> Task objective
Copy, from the data below, each line that has the word "them".

> Data provided
-*-*-
-- ==== Sys2Proof/Laws/Lzw.lean ====
section
/-! SUPPORT. The LZW dictionary, and the encoder and decoder loops (42_lzw). -/

namespace Sys2Proof.Machine

/-! ### Symbols and strings -/

/-- An accepted symbol is below 256 (42_lzw R272). -/
theorem lzwOutOfRange_eq_false_iff (x : Word) : lzwOutOfRange x = false ↔ x.toNat < 256 := by
  have := x.isLt
  simp only [lzwOutOfRange, Bool.or_eq_false_iff, decide_eq_false_iff_not, BitVec.toInt_eq_toNat_cond]
  split <;> omega

theorem lzwStr_seed {k : Nat} (h : k < 256) (d : List (List Word)) : lzwStr d k = [BitVec.ofNat 32 k] := by
  simp [lzwStr, Config.lzwSeed, h]

theorem lzwStr_byte {x : Word} (h : x.toNat < 256) (d : List (List Word)) : lzwStr d x.toNat = [x] := by
  rw [lzwStr_seed h]
  simp

/-- A new entry leaves the strings of the older codes alone (42_lzw R271, "never pruned"). -/
theorem lzwStr_append {d : List (List Word)} {k : Nat} (h : k < 256 + d.length) (s : List Word) :
    lzwStr (d ++ [s]) k = lzwStr d k := by
  unfold lzwStr
  split
  · rfl
  · rename_i hk
    simp only [Config.lzwSeed] at hk ⊢
    rw [List.getD_eq_getElem _ _ (by simp; omega), List.getD_eq_getElem _ _ (by omega), List.getElem_append_left (by omega)]

/-- A new entry's code is the size before it (42_lzw R271). -/
theorem lzwStr_new (d : List (List Word)) (s : List Word) : lzwStr (d ++ [s]) (256 + d.length) = s := by
  unfold lzwStr
  simp [Config.lzwSeed]

/-! ### The encoder's dictionary -/

/-- The dictionary's pairs are the strings `d`: an entry `(p, x)` of code `k` has the string of `p` followed by `x`
(42_lzw R273). -/
def LzwDict.Matches (dict : LzwDict) (d : List (List Word)) : Prop :=
  (∀ p x k, dict.lookup (p, x) = some k → k < 256 + d.length ∧ lzwStr d k = lzwStr d p ++ [x] ∧ p < 256 + d.length) ∧
    ∀ k < 256 + d.length, lzwStr d k ≠ []

theorem LzwDict.matches_nil : LzwDict.Matches [] [] := by
  refine ⟨by simp, fun k hk => ?_⟩
  rw [lzwStr_seed (by simpa using hk)]
  simp

/-- An insertion keeps the dictionary's meaning (42_lzw R275). -/
theorem LzwDict.Matches.insert {dict : LzwDict} {d : List (List Word)} (h : dict.Matches d) {w : Nat}
    (hw : w < 256 + d.length) (x : Word) :
    LzwDict.Matches (((w, x), 256 + d.length) :: dict) (d ++ [lzwStr d w ++ [x]]) := by
  refine ⟨fun p y k hk => ?_, fun k hk => ?_⟩
  · rw [List.lookup_cons] at hk
    split at hk
    · rename_i heq
      have heq := eq_of_beq heq
      cases heq
      cases hk
      refine ⟨by simp, ?_, by simp; omega⟩
      rw [lzwStr_new, lzwStr_append hw]
    · obtain ⟨h1, h2, h3⟩ := h.1 p y k hk
      refine ⟨by simp; omega, ?_, by simp; omega⟩
      rw [lzwStr_append h1, lzwStr_append h3, h2]
  · simp only [List.length_append, List.length_singleton] at hk
    by_cases hk' : k < 256 + d.length
    · rw [lzwStr_append hk']
      exact h.2 k hk'
    · rw [show k = 256 + d.length by omega, lzwStr_new]
      simp
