-- ==== Sys2Proof/Tests/Slice0.lean ====
section
/-! SUPPORT. The model's own tests (expected values from spec/95_test_vectors.md and the encoding tables), and for each
statement with hypotheses a concrete case that meets them. -/

namespace Sys2Proof.Tests

open Sys2Proof.Machine

/-! ### Command words and well-formedness (30_encoding R120 to R126) -/

/-- Bits [31:8] 0, SEL 0000, bits [3:1] 000, DIR 0. -/
theorem test_word_lz77Enc : decode 0b00000000000000000000000000000000#32 = .ok .lz77Enc := by decide
theorem test_word_lz77Dec : decode 0b00000000000000000000000000000001#32 = .ok .lz77Dec := by decide
/-- SEL 0001. -/
theorem test_word_lzwEnc : decode 0b00000000000000000000000000010000#32 = .ok .lzwEnc := by decide
theorem test_word_lzwDec : decode 0b00000000000000000000000000010001#32 = .ok .lzwDec := by decide
/-- SEL 0010. -/
theorem test_word_hufEnc : decode 0b00000000000000000000000000100000#32 = .ok .hufEnc := by decide
theorem test_word_hufDec : decode 0b00000000000000000000000000100001#32 = .ok .hufDec := by decide
/-- SEL 0011. -/
theorem test_word_defEnc : decode 0b00000000000000000000000000110000#32 = .ok .defEnc := by decide
theorem test_word_defDec : decode 0b00000000000000000000000000110001#32 = .ok .defDec := by decide

/-- SEL 4 names no codec: `selectorNamed` refuses the word (V32). -/
theorem test_illFormed_selector : wordWellFormed 0x00000040 = false ∧ selectorNamed 0x00000040 = false := by decide
/-- Bit 1 is reserved: `lowReservedZero` refuses the word (V32). -/
theorem test_illFormed_low : wordWellFormed 0x00000002 = false ∧ lowReservedZero 0x00000002 = false := by decide
/-- Bit 31 is reserved: `highReservedZero` refuses the word (V32). -/
theorem test_illFormed_high : wordWellFormed 0x80000020 = false ∧ highReservedZero 0x80000020 = false := by decide
/-- V32: the selector is checked before the reserved bits. -/
theorem test_decode_selectorFirst : decode 0x00000140 = .error .badSelector := by decide
theorem test_decode_reserved : decode 0x0000000E = .error .reservedBits := by decide

/-! ### A small state for one command -/

/-- The snapshot of a command over `n` words at 0x1000 with room for `cap` words at 0x2000. -/
def cfgOf (i : Instr) (n cap : Nat) : Snapshot :=
  { cmd := encode i, srcAddr := 0x1000, srcLen := BitVec.ofNat 32 n, dstAddr := 0x2000, dstCap := BitVec.ofNat 32 cap
    maxOffset := 255, maxLength := 254 }

/-- Command `i` is running on the words `src`; its completion is the next step. -/
def running (i : Instr) (src : List Word) (cap : Nat) : State :=
  { State.reset with
    seq := .busy (cfgOf i src.length cap), cmdReadback := encode i, handedOver := [cfgOf i src.length cap]
    mem := Memory.writeWords [] 0x1000 src }

/-- What the host sees after a step: STATUS, ERRCODE, ERRPOS, DST_LEN and the output words. -/
def seen (o : Host.Outcome State Fault Refusal) : Option (Word × Word × Word × Word × List Word) :=
  match o with
  | .next t => some (t.statusWord, t.errcodeWord, t.errPos, t.dstLen, t.mem.words 0x2000 t.dstLen.toNat)
  | .fault _ => none
  | .refused _ => none

/-! ### The commands, one step each -/

/-- V1. -/
theorem test_hufEnc_run : seen (exec .hufEnc (running .hufEnc [7, 7, 7] 7)) =
    some (2, 0, 0, 7, [3, 1, 7, 1, 0, 0, 0]) := by decide
/-- V12. -/
theorem test_hufEnc_overflow : seen (exec .hufEnc (running .hufEnc [7, 7, 7] 6)) = some (4, 0x10A, 0, 0, []) := by decide
/-- V11: padding bits are ignored. -/
theorem test_hufDec_padding : seen (exec .hufDec (running .hufDec [1, 1, 7, 1, 0, 0, 0xFFFFFFFE] 4)) =
    some (2, 0, 0, 1, [7]) := by decide
/-- V10: a code cut off by the end of the bitstring. -/
theorem test_hufDec_noMatch : seen (exec .hufDec (running .hufDec [2, 2, 1, 1, 0, 0, 2, 2, 1, 0, 2] 4)) =
    some (4, 0x304, 1, 0, []) := by decide
/-- V13. -/
theorem test_lz77Enc_overlap : seen (exec .lz77Enc (running .lz77Enc [1, 2, 1, 2, 1, 2, 3] 14)) =
    some (2, 0, 0, 8, [0x00010000, 1, 0x00010000, 2, 0x00040002, 3, 0x00010000, 3]) := by decide
/-- V17. -/
theorem test_lz77Dec_overlap : seen (exec .lz77Dec (running .lz77Dec [0x00030000, 5, 0x00040001, 0] 8)) =
    some (2, 0, 0, 7, [5, 5, 5, 5, 5, 5, 5]) := by decide
/-- V18. -/
theorem test_lz77Dec_offset : seen (exec .lz77Dec (running .lz77Dec [0x00010000, 5, 0x00010002, 0] 8)) =
    some (4, 0x305, 1, 0, []) := by decide
/-- 42_lzw R276, corner cases. -/
theorem test_lzwEnc_run : seen (exec .lzwEnc (running .lzwEnc [97, 97, 97] 4)) = some (2, 0, 0, 2, [97, 256]) := by decide
/-- 42_lzw R272: -1 is outside [0, 256). -/
theorem test_lzwEnc_range : seen (exec .lzwEnc (running .lzwEnc [97, 0xFFFFFFFF] 4)) = some (4, 0x201, 1, 0, []) := by
  decide
/-- 42_lzw R281, corner cases. -/
theorem test_lzwDec_synthesised : seen (exec .lzwDec (running .lzwDec [65, 256] 4)) = some (2, 0, 0, 3, [65, 65, 65]) := by
  decide
theorem test_lzwDec_gap : seen (exec .lzwDec (running .lzwDec [65, 257] 4)) = some (4, 0x306, 1, 0, []) := by decide
/-- V28. -/
theorem test_defEnc_stored : seen (exec .defEnc (running .defEnc [5] 4)) = some (2, 0, 0, 4, [1, 0, 1, 5]) := by decide
/-- V31: a Coded record. -/
theorem test_defDec_coded : seen (exec .defDec (running .defDec
    [1, 1, 1, 1, 5, 1, 0, 0, 0, 2, 2, 0, 1, 0, 0, 7, 1, 1, 0, 2] 8)) = some (2, 0, 0, 5, [7, 7, 7, 7, 7]) := by decide
/-- V31: a length above 65535. -/
theorem test_defDec_fieldRange : seen (exec .defDec (running .defDec
    [1, 1, 1, 1, 70000, 1, 0, 0, 0, 2, 2, 0, 1, 0, 0, 7, 1, 1, 0, 2] 8)) = some (4, 0x30A, 0, 0, []) := by decide

/-! ### Host accesses to data memory -/

/-- 30_encoding R145, 00_scope R16, 20_memory R80: the second word of `MEM 0xFFFFFFFC` is at 2^32, which does not exist. -/
theorem test_mem_noWrap : opsMem 0xFFFFFFFC [1, 2] = [.memStore 0xFFFFFFFC 1, .memStore 0x100000000 2] := by decide
theorem test_mem_pastTop : hostAction (.memStore 0x100000000 2) State.reset = .fault .noSuchAddress := by rfl

/-! ### A case for each statement with hypotheses -/

/-- The small state passes the checks for each command, sizes and bounds of it as the tests use them. -/
theorem admitted_small (i : Instr) (n cap : Nat)
    (h : preCheck (boundedBit i) Params.reference (cfgOf i n cap) = none) : Admitted i Params.reference (cfgOf i n cap) :=
  (preCheck_eq_none_iff i _ _).1 h

theorem inv_small (i : Instr) (src : List Word) (cap : Nat) (h : Memory.wf (Memory.writeWords [] 0x1000 src)) :
    (running i src cap).Inv where
  memory := h
  doneErr := by simp [running, State.reset]
  running := by
    intro c hc
    cases hc
    exact ⟨rfl, rfl, ⟨rfl, rfl, rfl, rfl⟩, rfl, List.mem_singleton.2 rfl⟩
  errcode := .inl ⟨rfl, rfl⟩
  errRecorded := by simp [running, State.reset]
  doneClean := by simp [running, State.reset]
  noOutput := fun _ => rfl
  dstLen := by show (0 : Nat) ≤ _; omega
  heldInReset := by simp [running, State.reset]

/-- A state whose host has `ops` to do. -/
def hosted (ops : List HostOp) : State := { State.reset with host := ops }

/-- The command word `v` is running. -/
def runningWord (v : Word) : State :=
  { State.reset with seq := .busy { cfgOf .hufEnc 0 2 with cmd := v }, cmdReadback := v }

theorem witness_DecodeCmdFunction :
    (4 ≤ (0x00000040#32).toNat / 16 % 16 ∧ 4 ≤ (0xFFFFFFFF#32).toNat / 16 % 16) ∧
      ((0x00000002#32).toNat / 16 % 16 < 4 ∧ (0x00000002#32).toNat / 2 % 8 ≠ 0) ∧
      ((0x00000131#32).toNat / 16 % 16 < 4 ∧ (0x00000131#32).toNat / 256 ≠ 0) ∧
      ((0x00000031#32).toNat / 16 % 16 < 4 ∧ (0x00000031#32).toNat / 256 = 0 ∧ (0x00000031#32).toNat / 2 % 8 = 0) := by
  decide

theorem witness_StepRunsTheRunningCommand :
    (running .hufEnc [7] 7).EngineTurn (cfgOf .hufEnc 1 7) ∧ decode (cfgOf .hufEnc 1 7).cmd = .ok .hufEnc :=
  ⟨⟨rfl, rfl, .inl rfl⟩, by decide⟩

theorem witness_StepTakesTheHostAction :
    (hosted [.rstAssert]).HostTurn .rstAssert [] ∧
      { running .hufEnc [7] 7 with host := [.waitIrq], delay := 1 }.HostTurn .waitIrq [] ∧
      (State.reset.host = [] ∧ State.reset.seq = .idle) :=
  ⟨⟨rfl, .inl rfl⟩, ⟨rfl, .inr (.inr (by decide))⟩, rfl, rfl⟩

theorem witness_HandedOverCommandRunsNext : State.reset.seq = .idle := rfl

theorem witness_IllegalWordsComplete :
    ((runningWord 0x40).EngineTurn { cfgOf .hufEnc 0 2 with cmd := 0x40 } ∧ 4 ≤ (0x00000040#32).toNat / 16 % 16) ∧
      ((runningWord 0x3E).EngineTurn { cfgOf .hufEnc 0 2 with cmd := 0x3E } ∧ (0x0000003E#32).toNat / 16 % 16 < 4 ∧
        (0x0000003E#32).toNat / 2 % 8 ≠ 0) ∧
      ((runningWord 0x100).EngineTurn { cfgOf .hufEnc 0 2 with cmd := 0x100 } ∧ (0x00000100#32).toNat / 16 % 16 < 4 ∧
        (0x00000100#32).toNat / 256 ≠ 0) :=
  ⟨⟨⟨rfl, rfl, .inl rfl⟩, by decide⟩, ⟨⟨rfl, rfl, .inl rfl⟩, by decide⟩, ⟨rfl, rfl, .inl rfl⟩, by decide⟩

/-- Each clause at a boundary of its range: bounds 0 and 65536, an address one past an alignment, a range one word past the
top, ranges sharing one word. -/
theorem witness_ConfigurationErrorsInOrder :
    (Instr.Bounded .defEnc ∧ ¬legalBound (0 : Word) ∧ ¬legalBound (65536 : Word) ∧ legalBound (1 : Word) ∧
      legalBound (65535 : Word)) ∧
      ¬Instr.Bounded .lzwEnc ∧
      (0x00001001#32).toNat % 4 ≠ 0 ∧
      2 ^ 32 < (0xFFFFFFF0#32).toNat + 4 * (5#32).toNat ∧ (0xFFFFFFF0#32).toNat + 4 * (4#32).toNat ≤ 2 ^ 32 ∧
      ((0x1000#32).toNat < (0x100C#32).toNat + 4 * (4#32).toNat ∧ (0x100C#32).toNat < (0x1000#32).toNat + 4 * (4#32).toNat) := by
  refine ⟨⟨.inr rfl, ?_, ?_, ?_, ?_⟩, ?_, by decide, by decide, by decide, by decide, by decide⟩
  · simp [legalBound]
  · simp [legalBound]
  · simp [legalBound]
  · simp [legalBound]
  · simp [Instr.Bounded]

theorem legal_small : ConfigurationLegal .hufEnc (cfgOf .hufEnc 2 4) := by
  have h := admitted_small .hufEnc 2 4 (by decide)
  exact ⟨h.bounds, h.srcAlign, h.dstAlign, h.srcRange, h.dstRange, h.disjoint⟩

/-- V33: byte 0x1005 of SRC is not backed; and the last byte of DST is not backed. -/
theorem witness_BusErrorAtFirstUnbackedByte :
    ConfigurationLegal .hufEnc (cfgOf .hufEnc 2 4) ∧
      (({ Params.reference with backed := [⟨0, 0x1005⟩] } : Params).backs 0x1005 = false ∧
        (cfgOf .hufEnc 2 4).inSrc 0x1005 = true ∧
        ∀ a, a < 0x1005 → (cfgOf .hufEnc 2 4).inSrc a = true →
          ({ Params.reference with backed := [⟨0, 0x1005⟩] } : Params).backs a = true) ∧
      (({ Params.reference with backed := [⟨0, 0x200F⟩] } : Params).backs 0x200F = false ∧
        (cfgOf .hufEnc 2 4).inDst 0x200F = true ∧
        (∀ a, (cfgOf .hufEnc 2 4).inSrc a = true →
          ({ Params.reference with backed := [⟨0, 0x200F⟩] } : Params).backs a = true) ∧
        ∀ a, a < 0x200F → (cfgOf .hufEnc 2 4).inDst a = true →
          ({ Params.reference with backed := [⟨0, 0x200F⟩] } : Params).backs a = true) := by
  refine ⟨legal_small, ⟨by decide, by decide, fun a h _ => ?_⟩, by decide, by decide, fun a h => ?_, fun a h _ => ?_⟩
  · simp [Params.backs, Region.holds]
    omega
  · rw [Snapshot.inSrc_iff] at h
    simp [cfgOf] at h
    simp [Params.backs, Region.holds]
    omega
  · simp [Params.backs, Region.holds]
    omega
-*-*-
> Solved exercise
statement with hypotheses a concrete case that meets them. -/
/-- The small state passes the checks for each command, sizes and bounds of it as the tests use them. -/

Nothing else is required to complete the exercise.